Could you print every line from the first one of the records below through the line containing "reply (exec (.crc16", with both included and nothing else?

(Stored items)
====================

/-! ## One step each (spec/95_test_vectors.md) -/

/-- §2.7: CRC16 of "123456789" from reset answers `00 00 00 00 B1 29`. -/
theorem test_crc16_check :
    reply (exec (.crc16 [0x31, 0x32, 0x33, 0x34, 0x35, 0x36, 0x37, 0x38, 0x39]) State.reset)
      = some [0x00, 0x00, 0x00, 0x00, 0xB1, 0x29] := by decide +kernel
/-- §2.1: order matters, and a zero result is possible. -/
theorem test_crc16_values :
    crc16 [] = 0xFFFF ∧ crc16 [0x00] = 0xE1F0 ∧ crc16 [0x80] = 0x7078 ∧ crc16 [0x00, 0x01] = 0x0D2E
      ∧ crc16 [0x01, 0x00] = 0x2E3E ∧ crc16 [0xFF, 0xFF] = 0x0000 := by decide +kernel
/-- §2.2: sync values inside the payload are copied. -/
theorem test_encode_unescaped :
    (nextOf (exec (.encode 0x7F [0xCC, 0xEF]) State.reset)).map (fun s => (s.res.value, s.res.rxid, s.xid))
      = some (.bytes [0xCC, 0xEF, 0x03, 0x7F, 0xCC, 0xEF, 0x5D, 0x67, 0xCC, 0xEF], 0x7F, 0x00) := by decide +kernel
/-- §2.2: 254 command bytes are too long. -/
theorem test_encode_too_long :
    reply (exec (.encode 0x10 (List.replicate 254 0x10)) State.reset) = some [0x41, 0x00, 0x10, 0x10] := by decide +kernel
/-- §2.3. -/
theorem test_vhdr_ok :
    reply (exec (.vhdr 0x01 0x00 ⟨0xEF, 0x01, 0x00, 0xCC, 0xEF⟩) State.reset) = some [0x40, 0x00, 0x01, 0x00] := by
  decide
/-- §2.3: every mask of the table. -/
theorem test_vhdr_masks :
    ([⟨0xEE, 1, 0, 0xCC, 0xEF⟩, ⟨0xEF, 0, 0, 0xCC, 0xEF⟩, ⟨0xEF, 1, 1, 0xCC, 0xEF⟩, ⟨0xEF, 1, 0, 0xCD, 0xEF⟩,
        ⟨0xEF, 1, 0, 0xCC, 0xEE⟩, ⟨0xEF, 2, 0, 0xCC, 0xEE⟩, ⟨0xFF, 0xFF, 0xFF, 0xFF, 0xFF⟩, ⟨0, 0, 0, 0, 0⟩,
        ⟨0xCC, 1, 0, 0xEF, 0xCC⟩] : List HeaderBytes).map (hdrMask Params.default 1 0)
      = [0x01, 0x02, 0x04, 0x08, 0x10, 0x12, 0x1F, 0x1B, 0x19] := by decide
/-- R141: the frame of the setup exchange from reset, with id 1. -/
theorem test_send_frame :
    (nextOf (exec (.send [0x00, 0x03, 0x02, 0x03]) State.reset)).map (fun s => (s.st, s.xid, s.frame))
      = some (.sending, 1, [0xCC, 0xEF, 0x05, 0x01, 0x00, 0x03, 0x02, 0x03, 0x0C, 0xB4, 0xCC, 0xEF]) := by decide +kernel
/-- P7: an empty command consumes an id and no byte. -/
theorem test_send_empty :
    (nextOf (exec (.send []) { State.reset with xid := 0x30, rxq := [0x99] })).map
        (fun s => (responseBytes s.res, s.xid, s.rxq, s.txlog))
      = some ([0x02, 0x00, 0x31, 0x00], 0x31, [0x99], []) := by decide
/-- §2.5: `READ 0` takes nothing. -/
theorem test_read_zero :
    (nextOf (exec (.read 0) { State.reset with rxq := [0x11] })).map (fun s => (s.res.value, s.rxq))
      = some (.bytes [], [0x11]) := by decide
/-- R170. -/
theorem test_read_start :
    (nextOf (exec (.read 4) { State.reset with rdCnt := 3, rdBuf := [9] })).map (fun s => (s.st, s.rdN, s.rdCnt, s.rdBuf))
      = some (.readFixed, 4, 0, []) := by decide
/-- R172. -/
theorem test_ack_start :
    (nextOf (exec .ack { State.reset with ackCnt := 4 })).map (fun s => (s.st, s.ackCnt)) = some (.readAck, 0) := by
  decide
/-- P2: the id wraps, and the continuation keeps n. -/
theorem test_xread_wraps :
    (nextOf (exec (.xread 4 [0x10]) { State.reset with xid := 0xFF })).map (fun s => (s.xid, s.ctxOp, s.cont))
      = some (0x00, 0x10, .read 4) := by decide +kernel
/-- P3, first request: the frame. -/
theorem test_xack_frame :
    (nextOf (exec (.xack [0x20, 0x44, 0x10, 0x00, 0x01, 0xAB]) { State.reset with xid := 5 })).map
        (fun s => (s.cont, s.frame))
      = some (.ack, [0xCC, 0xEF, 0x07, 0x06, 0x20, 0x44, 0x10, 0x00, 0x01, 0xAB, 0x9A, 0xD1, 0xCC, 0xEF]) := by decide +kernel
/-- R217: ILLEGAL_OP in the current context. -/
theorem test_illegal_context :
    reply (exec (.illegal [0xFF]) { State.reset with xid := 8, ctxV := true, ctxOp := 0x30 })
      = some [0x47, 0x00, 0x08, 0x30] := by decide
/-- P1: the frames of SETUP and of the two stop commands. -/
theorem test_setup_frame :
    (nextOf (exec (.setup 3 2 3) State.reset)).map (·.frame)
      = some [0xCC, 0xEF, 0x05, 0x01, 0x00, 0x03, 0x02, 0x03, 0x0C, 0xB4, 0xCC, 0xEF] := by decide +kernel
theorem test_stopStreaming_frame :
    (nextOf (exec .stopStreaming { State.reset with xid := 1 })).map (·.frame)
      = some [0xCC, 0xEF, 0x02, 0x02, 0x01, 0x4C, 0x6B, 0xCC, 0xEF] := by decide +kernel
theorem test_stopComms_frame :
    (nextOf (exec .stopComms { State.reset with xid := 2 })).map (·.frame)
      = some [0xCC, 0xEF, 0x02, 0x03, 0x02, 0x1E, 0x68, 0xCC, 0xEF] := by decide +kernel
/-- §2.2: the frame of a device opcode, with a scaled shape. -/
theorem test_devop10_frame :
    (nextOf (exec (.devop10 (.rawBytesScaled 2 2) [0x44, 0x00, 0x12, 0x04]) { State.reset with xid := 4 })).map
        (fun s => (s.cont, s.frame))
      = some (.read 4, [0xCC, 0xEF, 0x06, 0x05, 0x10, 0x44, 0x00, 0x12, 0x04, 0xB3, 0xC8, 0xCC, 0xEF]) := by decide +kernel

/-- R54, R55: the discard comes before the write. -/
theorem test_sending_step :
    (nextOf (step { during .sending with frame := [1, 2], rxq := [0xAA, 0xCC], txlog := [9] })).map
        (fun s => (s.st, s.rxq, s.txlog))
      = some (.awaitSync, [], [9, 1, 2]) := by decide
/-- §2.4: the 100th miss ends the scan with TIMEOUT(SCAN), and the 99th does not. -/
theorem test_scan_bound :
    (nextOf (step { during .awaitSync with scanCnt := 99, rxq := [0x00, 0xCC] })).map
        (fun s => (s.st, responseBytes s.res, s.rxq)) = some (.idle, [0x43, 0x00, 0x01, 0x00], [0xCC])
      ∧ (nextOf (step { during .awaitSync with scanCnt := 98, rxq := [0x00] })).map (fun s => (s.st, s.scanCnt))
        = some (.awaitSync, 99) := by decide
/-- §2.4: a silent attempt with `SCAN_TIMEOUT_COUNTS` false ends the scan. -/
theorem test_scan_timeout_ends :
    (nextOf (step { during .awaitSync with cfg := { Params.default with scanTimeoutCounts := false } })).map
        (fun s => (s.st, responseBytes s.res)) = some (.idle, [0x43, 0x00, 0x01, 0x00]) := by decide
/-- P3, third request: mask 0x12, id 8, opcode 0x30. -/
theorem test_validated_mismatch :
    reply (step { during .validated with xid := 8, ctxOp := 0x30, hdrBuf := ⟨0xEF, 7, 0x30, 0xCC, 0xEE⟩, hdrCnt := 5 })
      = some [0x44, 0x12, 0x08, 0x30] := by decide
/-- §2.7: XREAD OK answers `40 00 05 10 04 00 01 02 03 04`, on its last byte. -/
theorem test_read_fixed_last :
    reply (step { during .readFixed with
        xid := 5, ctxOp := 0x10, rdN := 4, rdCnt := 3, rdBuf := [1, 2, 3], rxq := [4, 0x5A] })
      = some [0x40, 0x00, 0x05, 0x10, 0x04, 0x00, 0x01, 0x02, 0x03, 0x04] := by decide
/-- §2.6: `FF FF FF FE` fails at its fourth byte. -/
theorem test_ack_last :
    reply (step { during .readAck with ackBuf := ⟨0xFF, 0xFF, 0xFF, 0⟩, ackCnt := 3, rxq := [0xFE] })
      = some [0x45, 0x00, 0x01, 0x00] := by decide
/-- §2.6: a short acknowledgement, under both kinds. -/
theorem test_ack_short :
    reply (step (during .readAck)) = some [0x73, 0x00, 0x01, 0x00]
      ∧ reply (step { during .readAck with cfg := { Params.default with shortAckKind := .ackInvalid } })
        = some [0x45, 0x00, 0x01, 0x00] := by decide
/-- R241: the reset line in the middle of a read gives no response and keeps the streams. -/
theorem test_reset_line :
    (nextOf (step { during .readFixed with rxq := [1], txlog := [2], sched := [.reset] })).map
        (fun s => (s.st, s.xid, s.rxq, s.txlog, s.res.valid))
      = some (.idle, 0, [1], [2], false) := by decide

====================

Reply ->
/-! ## One step each (spec/95_test_vectors.md) -/

/-- §2.7: CRC16 of "123456789" from reset answers `00 00 00 00 B1 29`. -/
theorem test_crc16_check :
    reply (exec (.crc16 [0x31, 0x32, 0x33, 0x34, 0x35, 0x36, 0x37, 0x38, 0x39]) State.reset)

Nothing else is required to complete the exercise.